Data records >>

---------------

/-- Settles O58: the checks of the header refuse a foreign context before the command's effect is asked for. -/
theorem foreignContextsAreRefused : Obligations.ForeignContextsAreRefused := by
  intro p d c h hcommand hready hqueue hforeign
  obtain ⟨f, hexec⟩ := exec_of_contextHeader hcommand
  exact (hexec ⟨p, d⟩).trans (onCmd_of_eff (Dev.ctxCmd_of_foreign hready hqueue hforeign f))

/-! ## Assignment, loading and the commands of Table 8.4 -/

/-- A FREE context is assigned to a function (R225). -/
theorem fnAssignEff_assigns {ctx fn : W16} (hgood : AdminGood d h true) (hctx : ctx.toNat < 1024)
    (hfn : fn.toNat ≤ 64) (hfree : (d.ctx ctx.toNat).state = .free) :
    fnAssignEff h ctx fn d = (d.modCtx ctx.toNat (fun c => c.setField 4 2 fn.toNat)).complete h 0 0 := by
  refine (Dev.adminCmd_of_adminGood hgood _).trans ?_
  exact (if_neg (Nat.not_le.mpr hctx)).trans ((if_neg (Nat.not_lt.mpr hfn)).trans (if_neg (not_not_intro hfree)))

/-- A context whose image has just been loaded to a context address: no gyle of it has committed or aborted, and its
rings and marks begin anew (R277, Table 8.1). -/
def Ctx.loadedAt (c : Ctx) (address : Nat) : Ctx :=
  { (((c.setField 0x80 8 0).setField 0x92 2 0).setField 0x70 8 address) with
    gyle := Gyle.reset, health := Health.zero, fhPos := 0, gPos := 0, perfPos := 0, ringFailed := []
    perfLost := false, perfUnread := 0, poolPosted := false, quotaPosted := false, stale := [] }

/-- An image that passes every check of its loading makes its context LOADED (Table 8.4). -/
theorem ctxLoadEff_loads {i : Image} (hgood : CtxGood d h) (hfree : (d.ctx h.ctx).state = .free)
    (hlifecycle : d.sec.lifecycle ≠ 0) (hpasses : (d.loadImage h.ctx i).1.1 = 0) :
    ctxLoadEff h i d = (((d.loadImage h.ctx i).2.drew.modCtx h.ctx (fun c =>
      c.loadedAt (Config.freeNat (d.loadImage h.ctx i).2.free))).setState h.ctx .loaded).complete h 0 0 := by
  refine (Dev.ctxCmd_of_ctxGood hgood _).trans ?_
  exact (if_neg hlifecycle).trans ((if_neg (not_not_intro hfree)).trans (if_neg (not_not_intro hpasses)))

/-- A context at rest that holds places goes to SPARGING, its command outstanding (Table 8.4). -/
theorem ctxUnloadEff_sparges (hgood : LiveGood d h) (hrunning : (d.ctx h.ctx).state ≠ .running)
    (hblocked : (d.ctx h.ctx).state ≠ .blocked) (hplaces : (d.ctx h.ctx).places ≠ []) :
    ctxUnloadEff h d = (d.endCtx h.ctx Code.gyleAborted .sparging).modCtx h.ctx (fun c =>
      { c with unloadCmd := some h }) := by
  refine (Dev.liveCmd_of_liveGood hgood _).trans ?_
  exact (if_neg (not_or_intro hrunning hblocked)).trans (if_neg (fun hempty => hplaces hempty.1))

/-- A halted context may run again (R247). -/
theorem ctxResumeEff_resumes (hgood : LiveGood d h) (hhalted : (d.ctx h.ctx).halted = true) :
    ctxResumeEff h d = (d.modCtx h.ctx (fun c => { c with halted := false })).complete h 0 0 :=
  (Dev.liveCmd_of_liveGood hgood _).trans (if_pos hhalted)

/-! ## Writes of a descriptor's fields -/

/-- The fields of the descriptor that `n` bytes written from `a` on touch. -/
def touchedFields (a n : Nat) : List (Nat × Nat × SetRule) :=
  descFields.filter (fun f => decide (f.1 < a + n) && decide (a < f.1 + f.2.1))

theorem mem_touchedFields {a n : Nat} {f : Nat × Nat × SetRule} :
    f ∈ touchedFields a n ↔ f ∈ descFields ∧ f.1 < a + n ∧ a < f.1 + f.2.1 := by
  simp [touchedFields]

/-- A field of a descriptor that takes its new value at once: it is not the channels' (R225), its rule admits the write
in the context's state, and the value is good (Table 8.1). -/
structure FieldLands (d : Dev) (h : CmdHdr) (new : Ctx) (f : Nat × Nat × SetRule) : Prop where
  notChans : f.1 ≠ 0xC8
  admitted : f.2.2.status (d.ctx h.ctx) h.fn = 0
  good : badField f.1 new = false
  withinCharges : lowQuota f.1 new = false
  zeroed : f.2.2 = .reserved → new.field f.1 f.2.1 = 0

theorem not_any_of_forall {α : Type} {l : List α} {p : α → Bool} (hnone : ∀ a ∈ l, p a = false) :
    ¬ l.any p = true := by
  simpa using hnone

theorem firstFail_eq_zero {l : List W16} (hall : ∀ s ∈ l, s = 0) : firstFail l = 0 := by
  induction l with
  | nil => rfl
  | cons s r ih =>
    obtain ⟨hs, hr⟩ := List.forall_mem_cons.mp hall
    exact (if_pos hs).trans (ih hr)

/-- The descriptor of a context with bytes written, one after the other. -/
def Ctx.putBytes (c : Ctx) (ps : List (Nat × Byte)) : Ctx := ps.foldl (fun c p => c.setBytes p.1 [p.2]) c

/-- The bytes of a descriptor are not its gyle. -/
theorem Ctx.gyle_putBytes (c : Ctx) (ps : List (Nat × Byte)) : (c.putBytes ps).gyle = c.gyle := by
  induction ps generalizing c with
  | nil => rfl
  | cons p r ih => exact ih (c.setBytes p.1 [p.2])

/-- A context whose gyle is told to wait for no byte is as it was. -/
theorem Ctx.putBytes_nextDesc_nil (c : Ctx) (ps : List (Nat × Byte)) :
    { c.putBytes ps with gyle := { c.gyle with nextDesc := c.gyle.nextDesc ++ [] } } = c.putBytes ps := by
  rw [List.append_nil, ← c.gyle_putBytes ps]

/-- The bytes of a value, each with its offset in the descriptor. -/
def bytesAt (a : Nat) (value : List Byte) : List (Nat × Byte) :=
  ((List.range value.length).zip value).map (fun p => (a + p.1, p.2))

section Set

variable {offset : W16} {value : List Byte} (hfields : ∀ f ∈ touchedFields offset.toNat value.length,
  FieldLands d h ((d.ctx h.ctx).setBytes offset.toNat value) f)

include hfields

/-- A write whose every field takes its value at once lands, where no gyle runs that a byte could wait for. -/
theorem ctxSetEff_lands (hgood : CtxGood d h) (hidle : (d.ctx h.ctx).busyGyle = false) (hsome : 0 < value.length)
    (hshort : value.length ≤ 32) (hinside : offset.toNat + value.length ≤ 256) :
    ctxSetEff h offset value d =
      (d.modCtx h.ctx (fun c => c.putBytes (bytesAt offset.toNat value))).complete h 0 0 := by
  have hsize : ¬ (value.length = 0 ∨ 32 < value.length ∨ 256 < offset.toNat + value.length) := by omega
  have hreserved := not_any_of_forall (p := fun (f : Nat × Nat × SetRule) => f.2.2 == .reserved
      && ((d.ctx h.ctx).setBytes offset.toNat value).field f.1 f.2.1 != 0) fun f hf => by
    simpa using (hfields f hf).zeroed
  have hstatus : firstFail ((touchedFields offset.toNat value.length).map (fun f =>
      f.2.2.status (d.ctx h.ctx) h.fn)) = 0 :=
    firstFail_eq_zero (List.forall_mem_map.mpr fun f hf => (hfields f hf).admitted)
  have hvalues := not_any_of_forall fun f hf => (hfields f hf).good
  have hquota := not_any_of_forall fun f hf => (hfields f hf).withinCharges
  have hchans := not_any_of_forall (p := fun (f : Nat × Nat × SetRule) => f.1 == 0xC8) fun f hf =>
    beq_false_of_ne (hfields f hf).notChans
  have htaken (r : Bool) : ¬ ((touchedFields offset.toNat value.length).any (fun f => f.1 == 0xC8) && r) = true :=
    fun hboth => hchans (Bool.and_eq_true_iff.mp hboth).1
  refine (Dev.ctxCmd_of_ctxGood hgood _).trans ?_
  refine (if_neg hsize).trans ((if_neg hreserved).trans ((if_neg (not_not_intro hstatus)).trans
    ((if_neg hvalues).trans ((if_neg hquota).trans ((if_neg (htaken _)).trans ?lands)))))
  case lands =>
    refine (congrArg (fun t => Dev.complete t h 0 0) (if_neg hchans)).trans ?_
    refine congrArg (fun c => Dev.complete (d.setCtx h.ctx c) h 0 0) ?_
    simp only [hidle, Bool.false_and, Bool.not_false, List.filter_true, List.filter_false]
    exact Ctx.putBytes_nextDesc_nil _ _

---------------

Task statement >>
Find the word "written" in the data and copy out each line where it turns up.

Answer section >>
/-- The fields of the descriptor that `n` bytes written from `a` on touch. -/
/-- The descriptor of a context with bytes written, one after the other. -/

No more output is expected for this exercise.